Before the change in power in the Senate, the committee approved two pieces of legislation introduced by Senator Bond that would grant greater autonomy to the Small Business Administration's ("SBA") Office of Advocacy and establish the White House Quadrennial Commission on Small Business. The first of these proposals has subsequently been passed by the Senate and is now awaiting action in the House of Representatives. The Senate has also passed legislation introduced by Senator Kerry that provides emergency relief to small businesses affected by significant increases in energy prices. This legislation has since been referred to the House Committee on Small Business.
Senator Bond has also introduced other legislation that may be considered by the Senate Small Business Committee this year. The "Governmentwide Mentor-Protégé Program Act of 2001" would establish a mentor-protégé program under which major federal contractors would act as mentor firms to eligible small business protégés. Eligible protégé businesses include any small business owned and controlled by women, socially and economically disadvantaged individuals, or service-disabled veterans. The mentor-protégé program in the legislation is based on the structure of the Department of Defense ("DoD") mentor-protégé program that was established in 1991.

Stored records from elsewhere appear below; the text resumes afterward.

-- ==== Sys2Proof/Syntax.lean ====
section
/-! DEFINITION. The commands of the CP-224: one constructor of `Instr` for each row of spec/opcode_table.json, with the
operands the row's rule speaks of, and the types of those operands. The table gives no row any bits. -/

namespace Sys2Proof

/-- The two channels: A is the intake cam, B the exhaust cam. -/
inductive Channel where
  | a
  | b
  deriving DecidableEq, Repr

/-- The three filtered angle inputs (R2). -/
inductive AnglePin where
  | crank
  | camA
  | camB
  deriving DecidableEq, Repr

/-- The two crossings of the reset threshold that POWER_ON_RESET names (R174). -/
inductive SupplyEdge where
  /-- VDD falls below the threshold: power-on reset acts on all of the state. -/
  | falls
  /-- VDD rises through the threshold: power-on reset is released and the straps are sampled (R167). -/
  | rises
  deriving DecidableEq, Repr

/-- The head role of the ROLE strap (R167). -/
inductive Role where
  | front
  | rear
  deriving DecidableEq, Repr

/-- The fault-line mode of the FLTMODE strap (R167). -/
inductive FaultLineMode where
  | level
  | pulse
  deriving DecidableEq, Repr

/-- The level of a logic pin. -/
inductive PinLevel where
  | low
  | high
  deriving DecidableEq, Repr

/-- The levels of the five strap pins (R167). -/
structure StrapPins where
  addr2 : PinLevel
  addr1 : PinLevel
  addr0 : PinLevel
  role : PinLevel
  fltmode : PinLevel
  deriving DecidableEq, Repr

/-- What the part holds of the strap pins between two samplings (R167). -/
structure Straps where
  address : Address
  role : Role
  faultLine : FaultLineMode
  deriving DecidableEq, Repr

/-- The header fields of a frame other than its class and its length (R146). -/
structure Header where
  source : Address
  addressed : Bool
  dest : Address
  deriving DecidableEq, Repr

/-- A frame of the engine link: class, header and payload words; its length field is the number of words (R146). -/
structure Frame where
  cls : BitVec 4
  header : Header
  payload : List Word16
  deriving DecidableEq, Repr

/-- The blocks that take the cycle reference as their own event. The manual lets them take it in any order (R31, R61, R65,
R72, R95, R122). -/
inductive CycleBlock where
  | meterA
  | meterB
  | target
  | oil
  | sequencer
  | driverA
  | driverB
  | statusAssembly
  deriving DecidableEq, Repr

/-- The commands the CP-224 takes: one constructor for each row of spec/opcode_table.json. -/
inductive Instr where
  /-- POWER_ON_RESET (R174): the crossing of the threshold, and the levels of the strap pins then. -/
  | powerOnReset (edge : SupplyEdge) (pins : StrapPins)
  /-- FILTER_CANDIDATE_OPEN (R2): the pin leaves its recognised level at the time stamp. -/
  | filterCandidateOpen (pin : AnglePin) (stamp : Tick)
  /-- GLITCH (R3): the pin returns before its filter time expires. -/
  | glitch (pin : AnglePin)
  /-- FILTER_TIME_EXPIRY (R2): the open candidate of the pin is recognised. `order` is the order in which the blocks take
  the cycle reference, if this edge is one. -/
  | filterTimeExpiry (pin : AnglePin) (order : List CycleBlock)
  /-- STALL_TIMER_EXPIRY (R12). -/
  | stallTimerExpiry
  /-- CRANK_UNSTABLE (R21): the counted loss that brings the sync-loss counter to 4. -/
  | crankUnstable
  /-- LOSS_FREE_RUN_EXPIRY (R22): the count of a cycle reference that brings the loss-free run to 256. -/
  | lossFreeRunExpiry
  /-- CAM_LOST (R39): the missing-edge test of the channel's meter that leaves its count at 4. -/
  | camLost (ch : Channel)
  /-- CAM_NOISE (R37): the noise test of the channel's meter with a count of 4 or more. -/
  | camNoise (ch : Channel)
  /-- TARGET (R45): a good TARGET frame. -/
  | target (h : Header) (mode intake exhaust : Word16)
  /-- TARGET_STALE (R47): the target unit takes a cycle reference that makes its pair stale. -/
  | targetStale
  /-- OIL_READY (R60): the oil evaluation that brings the ready run to 3. -/
  | oilReady
  /-- OIL_LOW (R61): the oil evaluation at which oil-low changes from false to true. -/
  | oilLow
  /-- PEER_ENTRY_EXPIRY (R68): the budget computation at which the entry's age passes 16. -/
  | peerEntryExpiry (addr : Address)
  /-- STATUS (R67): a good STATUS frame of another station. -/
  | status (h : Header) (w0 w1 w2 w3 w4 w5 w6 : Word16)
  /-- ENGINE (R78): a good ENGINE frame. -/
  | engine (h : Header) (code : Word16)
  /-- ENGINE_STATE_STALE (R79): the cycle reference that brings the engine age to 9 with RUNNING. -/
  | engineStateStale
  /-- PARK_PIN_CHANGE (R80). -/
  | parkPinChange
  /-- PARK_REQUEST_RECOGNISED (R80). -/
  | parkRequestRecognised
  /-- RELEASE_SUCCESS (R82): the phase-measured event that brings the success run to 2. -/
  | releaseSuccess (ch : Channel)
  /-- RELEASE_TIMEOUT (R84): the cycle reference that brings the release count to 8. -/
  | releaseTimeout (ch : Channel)
  /-- RETRY_HOLD_EXPIRY (R85): the cycle reference that brings the retry hold to 0. -/
  | retryHoldExpiry (ch : Channel)
  /-- RETURN_ARRIVAL (R89): the phase-measured event that brings the return run to 3. -/
  | returnArrival (ch : Channel)
  /-- NO_RETURN (R90): the cycle reference that brings the return count to 60. -/
  | noReturn (ch : Channel)
  /-- NULL_TRANSFER (R108): the stationary update that brings the count to 40. -/
  | nullTransfer (ch : Channel)
  /-- TRACK_ERROR (R114): the update that brings the track-error count to 40. -/
  | trackError (ch : Channel)
  /-- PWM_PERIOD_START (R121). -/
  | pwmPeriodStart (ch : Channel)
  /-- ON_TIME_END (R121). -/
  | onTimeEnd (ch : Channel)
  /-- OVERCURRENT (R124): the coil current, in mA, that has stood for 8 µs of on-time. -/
  | overcurrent (ch : Channel) (current : Nat)
  /-- OPEN_COIL_BLANKING_EXPIRY (R126). -/
  | openCoilBlankingExpiry (ch : Channel)
  /-- OPEN_COIL (R126): the open-coil test that brings the run to 4. -/
  | openCoil (ch : Channel)
  /-- CURRENT_SAMPLE (R138): an IA or IB slot completes with the code. -/
  | currentSample (ch : Channel) (code : Code12)
  /-- OILP_SAMPLE (R141). -/
  | oilpSample (code : Code12)
  /-- OILP_SENSOR (R142): the out-of-band code that brings the range run to 8. -/
  | oilpSensor (code : Code12)
  /-- VSUP_SAMPLE (R139). -/
  | vsupSample (code : Code12)
  /-- TDIE_SAMPLE (R140). -/
  | tdieSample (code : Code12)
  /-- CLEAR (R179): a good CLEAR frame. -/
  | clear (h : Header) (w : Word16)
  /-- CONFIG (R169): a good CONFIG frame. -/
  | config (h : Header) (id value : Word16)
  /-- CLOSE (R172): a good CLOSE frame. -/
  | close (h : Header)
  /-- RESTART (R174): a good RESTART frame, and the levels of the strap pins at its last end bit. -/
  | restart (h : Header) (pins : StrapPins)
  /-- FAULT_FRAME_RECEIVED (R150): a good FAULT frame of another station. -/
  | faultFrameReceived (h : Header) (w0 w1 w2 : Word16)
  /-- FRAME_PASSED_OVER (R150): a good frame that is delivered to no block. -/
  | framePassedOver (f : Frame)
  /-- ADDRESS_CLASH (R153): a good frame that carries the part's own source address. -/
  | addressClash (f : Frame)
  /-- FRAME_DISCARDED (R152): the bits read from the start bit on, recessive true. The first is dominant, but in the
  remains of the part's own frame after a start bit read recessive (R151). -/
  | frameDiscarded (bits : List Bool)
  /-- LINK_ERRORS (R152): the discard that brings the discard run to 3. -/
  | linkErrors
  /-- LINK_ERRORS_CLEARED (R152): the good frame that brings the good run to 16. -/
  | linkErrorsCleared
  /-- SEND_START (R158). -/
  | sendStart
  /-- LOST_ARBITRATION (R159): the bit of the frame, counted on the line from the start bit as bit 0. -/
  | lostArbitration (bit : Nat)
  /-- BIT_ERROR (R160): the bit of the frame, counted in the same way. -/
  | bitError (bit : Nat)
  /-- SLOT_DROP (R161): the bit error that brings the failed-attempt count to 8. -/
  | slotDrop (bit : Nat)
  /-- TRANSMISSION_COMPLETE (R162). -/
  | transmissionComplete
  /-- BUS_STUCK (R154). -/
  | busStuck
  /-- BUS_STUCK_CLEARED (R154). -/
  | busStuckCleared
  /-- STATUS_TIMER_EXPIRY (R156). -/
  | statusTimerExpiry
  /-- FAULT_PULSE_EXPIRY (R178). -/
  | faultPulseExpiry
  /-- START_BIT (R145): a dominant bit is read outside a frame. -/
  | startBit
  deriving DecidableEq, Repr

end Sys2Proof
end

Additionally, Senator Bond has introduced the "Agency Accountability Act of 2001." This legislation would require certain federal agencies to notify the SBA and other individuals of the impact of a proposed rule on small businesses before it is published in the Federal Register. The Senate Small Business Committee has not yet scheduled a hearing or markup on either of these pieces of legislation.

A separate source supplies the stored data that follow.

-- ==== Sys2Proof/Machine/LinkCommands.lean ====
section
/-! DEFINITION. The meanings of the engine link's, the configuration store's and the fault unit's commands (chapters 9 to 11)
and of power-on reset (R174). -/

namespace Sys2Proof.Machine

/-- POWER_ON_RESET (R174): every block takes its reset values at the fall, which leaves the part held in reset with the straps
it had sampled; the rise releases it and samples the straps (R167). A rise on a part that is not held in reset releases
nothing and changes nothing: R174 has a lower threshold for the fall and a higher one for the rise, and says of the rise only
that it releases (the model's reading, DEDUCED, log entry 16). -/
def execPowerOnReset (edge : SupplyEdge) (pins : StrapPins) (s : State) : Host.Outcome State Fault Refusal :=
  match edge with
  | .falls => .next { s.resetWith s.straps with supplyLow := true }
  | .rises => .next (if s.supplyLow then s.resetWith (sampleStraps pins) else s)

/-- CLEAR (R179, R150): a good frame of class 4 with one word. -/
def execClear (h : Header) (w : Word16) (s : State) : Host.Outcome State Fault Refusal :=
  act s fun s => s.receive { cls := 4, header := h, payload := [w] } s.straps

/-- CONFIG (R169, R150): a good frame of class 5 with two words. -/
def execConfig (h : Header) (id value : Word16) (s : State) : Host.Outcome State Fault Refusal :=
  act s fun s => s.receive { cls := 5, header := h, payload := [id, value] } s.straps

/-- CLOSE (R172, R150): a good frame of class 6 with no payload. -/
def execClose (h : Header) (s : State) : Host.Outcome State Fault Refusal :=
  act s fun s => s.receive { cls := 6, header := h, payload := [] } s.straps

/-- RESTART (R173, R174, R150): a good frame of class 7 with no payload; the straps are sampled if it is taken (R167). -/
def execRestart (h : Header) (pins : StrapPins) (s : State) : Host.Outcome State Fault Refusal :=
  act s fun s => s.receive { cls := 7, header := h, payload := [] } (sampleStraps pins)

/-- FAULT_FRAME_RECEIVED (R150): a good frame of class 0 with three words, used by no block. -/
def execFaultFrameReceived (h : Header) (w0 w1 w2 : Word16) (s : State) : Host.Outcome State Fault Refusal :=
  act s fun s => s.receive { cls := 0, header := h, payload := [w0, w1, w2] } s.straps

/-- FRAME_PASSED_OVER (R150): a good frame of another station that is addressed elsewhere, or that no block uses. -/
def execFramePassedOver (f : Frame) (s : State) : Host.Outcome State Fault Refusal :=
  act s fun s =>
    if f.header.source ≠ s.straps.address ∧ (accepted s.straps.address f = false ∨ frameUse f = .unused) then
      s.receive f s.straps
    else s

/-- ADDRESS_CLASH (R153): a good frame that carries the part's own source address. -/
def execAddressClash (f : Frame) (s : State) : Host.Outcome State Fault Refusal :=
  act s fun s => if f.header.source = s.straps.address then s.receive f s.straps else s

/-- FRAME_DISCARDED (R147, R148, R152): the bits read since the start bit end at a framing error, an illegal length or a bad
check. Where no frame of another station can be read, nothing is discarded (R145). -/
def execFrameDiscarded (bits : List Bool) (s : State) : Host.Outcome State Fault Refusal :=
  act s fun s => s.discard bits

/-- LINK_ERRORS (R152): the discard that brings the discard run to 3. -/
def execLinkErrors (s : State) : Host.Outcome State Fault Refusal :=
  act s fun s => if bump 3 s.link.discardRun = 3 then s.modLink Link.countDiscard else s

/-- LINK_ERRORS_CLEARED (R152): the good frame that brings the good run to 16 while link-errors is set. -/
def execLinkErrorsCleared (s : State) : Host.Outcome State Fault Refusal :=
  act s fun s =>
    if s.link.linkErrors = true ∧ bump 16 s.link.goodRun = 16 then s.modLink Link.countGood else s

/-- The ticks until the next bit boundary, where a bit time begins (R145, R158). -/
def ticksToBoundary (phase : Nat) : Nat := (40 - phase) % 40

/-- SEND_START (R158): the arbiter starts at the next bit boundary, if every condition holds there and a content waits. -/
def execSendStart (s : State) : Host.Outcome State Fault Refusal :=
  act s fun s =>
    let u := s.elapse (ticksToBoundary s.timers.bitPhase)
    if u.link.mayStart = true ∧ u.link.choose.isSome = true then u.modLink Link.start else s

/-- LOST_ARBITRATION (R159): a bit of the tag sent recessive reads dominant. -/
def execLostArbitration (bit : Nat) (s : State) : Host.Outcome State Fault Refusal :=
  act s fun s => s.loseArbitration bit

/-- BIT_ERROR (R160, R161): a sent bit reads back wrong outside arbitration. -/
def execBitError (bit : Nat) (s : State) : Host.Outcome State Fault Refusal :=
  act s fun s => s.failBit bit

/-- The slot of the frame being sent stands one failed attempt below the drop (R161). -/
def Link.atLastAttempt (l : Link) : Bool :=
  match l.transmitter with
  | .free => false
  | .sending k _ => decide (8 ≤ (l.slot k).attempts + 1)

/-- SLOT_DROP (R161): the bit error that brings the failed-attempt count to 8. -/
def execSlotDrop (bit : Nat) (s : State) : Host.Outcome State Fault Refusal :=
  act s fun s => if s.link.atLastAttempt = true then s.failBit bit else s

/-- TRANSMISSION_COMPLETE (R162, R113). -/
def execTransmissionComplete (s : State) : Host.Outcome State Fault Refusal :=
  act s State.completeTransmission

/-- The line held dominant until the dominant run reaches 40 (R154). A frame being read, and one that the first of these reads
opens on an idle line (R145), ends at its next spacer or end bit, a framing error, which is counted but for the remains of the
part's own (R147, R151, R152). -/
def Link.stick (l : Link) : Link :=
  let l' := { l with reading := .no, gapCount := 0 }
  let l' := match l.reading with
    | .no => if l.idle then l'.countDiscard else l'
    | .frame => l'.countDiscard
    | .ownRemains => l'
  { l' with dominantRun := 40, busStuck := true }

/-- BUS_STUCK (R154): the dominant reads pass that bring the dominant run to 40. A frame of the part's own ends before that, by
lost arbitration or a bit error. -/
def execBusStuck (s : State) : Host.Outcome State Fault Refusal :=
  act s fun s =>
    if s.link.transmitter = .free ∧ s.link.dominantRun < 40 then
      (s.passDominant (40 - s.link.dominantRun)).modLink Link.stick
    else s

/-- BUS_STUCK_CLEARED (R154, R145): the recessive reads pass that bring the gap count to 11, which makes the line idle and clears
the flag. No frame is being read or sent then. -/
def execBusStuckCleared (s : State) : Host.Outcome State Fault Refusal :=
  act s fun s =>
    if s.link.quiet = true ∧ s.link.gapCount < 11 then
      s.elapse (ticksToRead s.timers.bitPhase + 40 * (10 - s.link.gapCount))
    else s

/-- STATUS_TIMER_EXPIRY (R156): the timer comes to its end, has started again from 0, and a STATUS frame is queued. -/
def execStatusTimerExpiry (s : State) : Host.Outcome State Fault Refusal :=
  act s fun s =>
    match s.timers.status with
    | none => s
    | some c =>
      ((s.elapse (c.toEnd 500000)).modTimers fun t => { t with status := t.status.map Cyclic.take }).queueStatus

/-- FAULT_PULSE_EXPIRY (R178): the timer stops, which releases FAULT_N in pulse mode. -/
def execFaultPulseExpiry (s : State) : Host.Outcome State Fault Refusal :=
  act s fun s =>
    match s.timers.pulse with
    | none => s
    | some n => (s.elapse (ticksLeft millisecond n)).modTimers fun t => { t with pulse := none }

/-- START_BIT (R145): a dominant bit is read while the part sends nothing and reads no frame. The bit timing resynchronises at a
change of the line from recessive. -/
def execStartBit (s : State) : Host.Outcome State Fault Refusal :=
  act s fun s =>
    if s.link.transmitter = .free ∧ s.link.reading = .no then
      (s.passDominant 1).modLink Link.dominantBit
    else s

end Sys2Proof.Machine
end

With Senator Kerry as chairman, the committee can be expected to focus on technological issues relating to small business. For example, Senator Kerry recently introduced legislation to reauthorize the Small Business Technology Transfer Program. The Senate Small Business Committee held a hearing on this legislation on June 21, 2001. Additionally, Senator Kerry has stated that he wants to focus on developing a small business world consisting of high-growth businesses with high-wage jobs. In that spirit, the Senate has recently passed a resolution sponsored by Senator Kerry changing the name of the committee to the "Senate Committee on Small Business and Entrepreneurship."
In the House Small Business Committee, Chairman Donald Manzullo (R-IL) has focused primarily on regulatory issues. The committee has held numerous hearings on whether certain federal regulatory requirements disproportionally burden small businesses.
Additionally, the House Small Business Committee is focusing on procurement issues. On June 20, 2001, the committee held a hearing in which they examined the procurement reforms being considered at the DoD. Many members of the committee, including Representative Nydia Velazquez (D-NY), the committee's ranking minority member, criticized the DoD for failing to meet its procurement and small business prime contracting goals. According to Representative Velazquez, the DoD fell 2 percent short of awarding at least 23 percent of its prime contracts to small businesses, and achieved only half of its goal to award 5 percent of those contracts to women-owned small businesses. As a result, Representative Velazquez has introduced the "Small Business Contract Equity Act," which requires agencies to meet their small business contracting goals before consolidating requirements. Under this legislation, if the goals are not met, any proposed consolidation would require SBA approval. Many members of the House Committee on Small Business have cosponsored this legislation, including Representative Manzullo.
The Legal Advisor will continue to monitor important issues and legislation taken up by these committees.